### Task to carry out
Filter the entries for the word "start". Copy each line that has it.

### Recorded data
══════════════════════════════

/-- Refutes O41: nothing in it asks that a block start at an LM word, as one that hopen or hjoin placed does. Where it starts off one, an
error recorded at its first byte lies on none of the words that a read of the block checks, so that the block counts as free of errors;
but hmass.set's write covers that unit, and clears it (R408), where the statement keeps every storage error. -/
theorem not_hingeBlockAccess : ¬ Obligations.HingeBlockAccess := by
  intro h
  have able : Able oddBlock ⟨1, 0, false⟩ [.feat 4, .mem, .src 0] := by decide +kernel
  obtain ⟨-, -, clean⟩ := h ⟨1, 0, false⟩ .f32 0 0 0 0 0 0 oddBlock (by decide +kernel)
  obtain ⟨-, -, -, -, set, -⟩ := clean (by decide +kernel)
  have kept := congrArg badUnitsOf ((set able).2 (by decide +kernel))
  rw [oddBlock_hmassSet, badUnitsOf_retires] at kept
  exact absurd kept (by decide +kernel)

end Sys2Proof.Machine
end

-- Proofs of the statements of spec/05_core_and_strand_state.md.
section
/-!
SUPPORT. Registers and loop levels across the operations that end an instruction (R88, R89), LoopStep as a walk down the levels (R102), and
the set-up of a level (R128).
-/
namespace Sys2Proof.Machine

/-! ## What setting a register, clearing errors and retiring leave of a strand and its registers -/

section
variable {s t : State} {w : Who} {d r : Reg} {v : Word} {len eu : Nat}

/-- A core changed, its strands kept. -/
theorem State.strand_setCore_of_strands {c : Nat} {v : Core} (h : v.live.strands = (s.live c).strands) (x : Who) :
    (s.setCore c v).strand x = s.strand x := by
  unfold State.strand CoreCtx.strand
  by_cases hx : x.core = c
  · subst hx
    rw [State.live_setCore_same, h]
  · unfold State.live
    rw [State.core_setCore_other s v hx]
@[simp] theorem State.strand_setReg (x : Who) : (s.setReg w d v).strand x = s.strand x := by
  rcases s.setReg_cases w d v with e | ⟨p, -, -, e⟩ <;> rw [e]
  exact State.strand_setCore_of_strands (by rfl) x
@[simp] theorem State.strand_clearErrs (ops : List Opnd) (x : Who) : (s.clearErrs w ops).strand x = s.strand x := by
  unfold State.clearErrs
  split
  · rfl
  · exact State.strand_setCore_of_strands (by rfl) x
@[simp] theorem State.strand_clearStatus (sel : Nat) (x : Who) : (s.clearStatus w sel).strand x = s.strand x := by
  unfold State.clearStatus
  split
  · rfl
  · exact State.strand_setCore_of_strands (by rfl) x

/-- A strand whose PC has moved past an instruction, before LoopStep. -/
def Strand.past (st : Strand) (len : Nat) : Strand := { st with pc := st.pc + BitVec.ofNat 64 len, wait := none }

theorem State.strand_retire : (s.retire w len eu).strand w = ((s.strand w).past len).loopStep (s.strand w).pc := by
  unfold State.retire State.strand
  rw [State.live_setCore_same, charge_strand, CoreCtx.strand_setStrand_same]
  rfl
/-- What retiring makes of a strand depends on that strand alone. -/
theorem State.strand_retire_congr (h : t.strand w = s.strand w) : (t.retire w len eu).strand w = (s.retire w len eu).strand w := by
  rw [State.strand_retire, State.strand_retire, h]
theorem State.strand_jumpTo {pc : Word} : (s.jumpTo w pc eu).strand w = { s.strand w with pc := pc, wait := none } := by
  unfold State.jumpTo State.strand
  rw [State.live_setCore_same, charge_strand, CoreCtx.strand_setStrand_same]
  rfl

theorem Strand.loopStep_hold {st : Strand} {a : Word} : (st.loopStep a).hold = st.hold := by
  have h := loopStep_keeps st a
  exact (congrArg Strand.hold h : (st.loopStep a).still.hold = st.still.hold)

/-- What a strand holds fixes the places of its registers (R32, R88). -/
theorem State.reg_congr (hh : (t.strand w).hold = (s.strand w).hold) (hr : (t.live w.core).regs = (s.live w.core).regs) :
    t.reg w r = s.reg w r := by
  unfold State.reg Strand.regPlace
  rw [hh, hr]
theorem State.reg_retire : (s.retire w len eu).reg w r = s.reg w r := by
  refine State.reg_congr ?_ ?_
  · rw [State.strand_retire, Strand.loopStep_hold]
    rfl
  · unfold State.retire
    rw [State.live_setCore_same, (charge_regs _ _).1]
    rfl
theorem State.reg_clearErrs (ops : List Opnd) : (s.clearErrs w ops).reg w r = s.reg w r := by
  refine State.reg_congr (by rw [State.strand_clearErrs]) ?_
  unfold State.clearErrs
  split
  · rfl
  · rw [State.live_setLive_same]

/-- A register that does not lie at the place of the one written reads as before. -/
theorem reg_setReg_other (h : d = 0 ∨ (s.strand w).regPlace w.strand r ≠ (s.strand w).regPlace w.strand d) :
    (s.setReg w d v).reg w r = s.reg w r := by
  rcases s.setReg_cases w d v with e | ⟨p, hd, hp, e⟩
  · rw [e]
  · have hne : (s.strand w).regPlace w.strand r ≠ some p := hp ▸ h.resolve_left hd
    unfold State.reg
    rw [State.strand_setReg, e, State.live_setLive_same]
    split
    · rfl
    · cases hq : (s.strand w).regPlace w.strand r with
      | none => rfl
      | some q => exact AMap.get_put_other _ _ _ _ fun hqp => hne (by rw [hq, hqp])
end

/-! ## LoopStep by levels (R102) -/

/-- The level is active and its body ends at the address. -/
abbrev LoopRegs.EndsAt (r : LoopRegs) (a : Word) : Prop := r.count ≠ 0 ∧ r.stop = a
/-- It ends there with passes left. -/
abbrev LoopRegs.JumpsBack (r : LoopRegs) (a : Word) : Prop := r.EndsAt a ∧ 1 < r.count.toNat

section
variable {r : LoopRegs} {a : Word} {st : Strand} {n m k : Nat}

theorem loopLevel_of_jumpsBack (h : r.JumpsBack a) : loopLevel r a = some ({ r with count := r.count - 1 }, some r.start) := by
  obtain ⟨hends, hmore⟩ := h
  unfold loopLevel
  rw [if_pos hends, if_pos hmore]
theorem loopLevel_of_last (h : r.EndsAt a) (hb : ¬ r.JumpsBack a) : loopLevel r a = some ({ r with count := 0 }, none) := by
  unfold loopLevel
  rw [if_pos h, if_neg fun hmore => hb ⟨h, hmore⟩]
theorem loopLevel_of_not_endsAt (h : ¬ r.EndsAt a) : loopLevel r a = none := if_neg h

/-- The four levels. -/
theorem eq_of_lt_four (h : n < 4) : n = 0 ∨ n = 1 ∨ n = 2 ∨ n = 3 := by omega
theorem Strand.loopRegs_setLoop (hn : n < 4) (hm : m < 4) : (st.setLoop n r).loopRegs m = if m = n then r else st.loopRegs m := by
  rcases eq_of_lt_four hn with rfl | rfl | rfl | rfl <;> rcases eq_of_lt_four hm with rfl | rfl | rfl | rfl <;> rfl
theorem Strand.setLoop_loopRegs : st.setLoop n (st.loopRegs n) = st := by
  unfold Strand.loopRegs Strand.setLoop
  repeat' split
  all_goals rfl
theorem Strand.setLoop_pc : (st.setLoop n r).pc = st.pc := by
  unfold Strand.setLoop
  repeat' split
  all_goals rfl

/-- One level of LoopStep: it jumps back, or the walk goes on. -/
def Strand.levelThen (k : Nat) (a : Word) (next : Strand → Strand) (st : Strand) : Strand :=
  match (match loopLevel (st.loopRegs k) a with
    | some (r, j) => (st.setLoop k r, j)
    | none => (st, none)) with
  | (t, some pc) => { t with pc := pc }
  | (t, none) => next t
/-- LoopStep of the levels below k, from the highest down, ending at the first that jumps back. -/
def Strand.loopDown (a : Word) : Nat → Strand → Strand
  | 0 => id
  | k + 1 => Strand.levelThen k a (Strand.loopDown a k)

theorem Strand.loopStep_eq_loopDown : st.loopStep a = Strand.loopDown a 4 st := by
  have lowest : (fun t : Strand => match loopLevel t.loop0 a with
      | some (r, some pc) => { t with loop0 := r, pc := pc }
      | some (r, none) => { t with loop0 := r }
      | none => t) = Strand.levelThen 0 a id := by
    funext t
    unfold Strand.levelThen
    rw [show t.loopRegs 0 = t.loop0 from rfl]
    rcases loopLevel t.loop0 a with _ | ⟨r, _ | pc⟩ <;> rfl
  exact congrArg (fun next => Strand.levelThen 3 a (Strand.levelThen 2 a (Strand.levelThen 1 a next)) st) lowest

/-- The level as LoopStep leaves it where it does not jump back: its last pass has ended, or it is not concerned. -/
def LoopRegs.ended (r : LoopRegs) (a : Word) : LoopRegs := if r.EndsAt a then { r with count := 0 } else r
theorem LoopRegs.ended_of_endsAt (h : r.EndsAt a) : r.ended a = { r with count := 0 } := if_pos h
theorem LoopRegs.ended_of_not_endsAt (h : ¬ r.EndsAt a) : r.ended a = r := if_neg h

theorem Strand.levelThen_of_jumpsBack (next : Strand → Strand) (h : (st.loopRegs k).JumpsBack a) :
    st.levelThen k a next =
      { st.setLoop k { st.loopRegs k with count := (st.loopRegs k).count - 1 } with pc := (st.loopRegs k).start } := by
  unfold Strand.levelThen
  rw [loopLevel_of_jumpsBack h]
theorem Strand.levelThen_of_not_jumpsBack (next : Strand → Strand) (h : ¬ (st.loopRegs k).JumpsBack a) :
    st.levelThen k a next = next (st.setLoop k ((st.loopRegs k).ended a)) := by
  unfold Strand.levelThen
  by_cases hends : (st.loopRegs k).EndsAt a
  · rw [loopLevel_of_last hends h, LoopRegs.ended_of_endsAt hends]
  · rw [loopLevel_of_not_endsAt hends, LoopRegs.ended_of_not_endsAt hends, Strand.setLoop_loopRegs]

══════════════════════════════

### Response for this exercise
/-- Refutes O41: nothing in it asks that a block start at an LM word, as one that hopen or hjoin placed does. Where it starts off one, an
theorem loopLevel_of_jumpsBack (h : r.JumpsBack a) : loopLevel r a = some ({ r with count := r.count - 1 }, some r.start) := by
      { st.setLoop k { st.loopRegs k with count := (st.loopRegs k).count - 1 } with pc := (st.loopRegs k).start } := by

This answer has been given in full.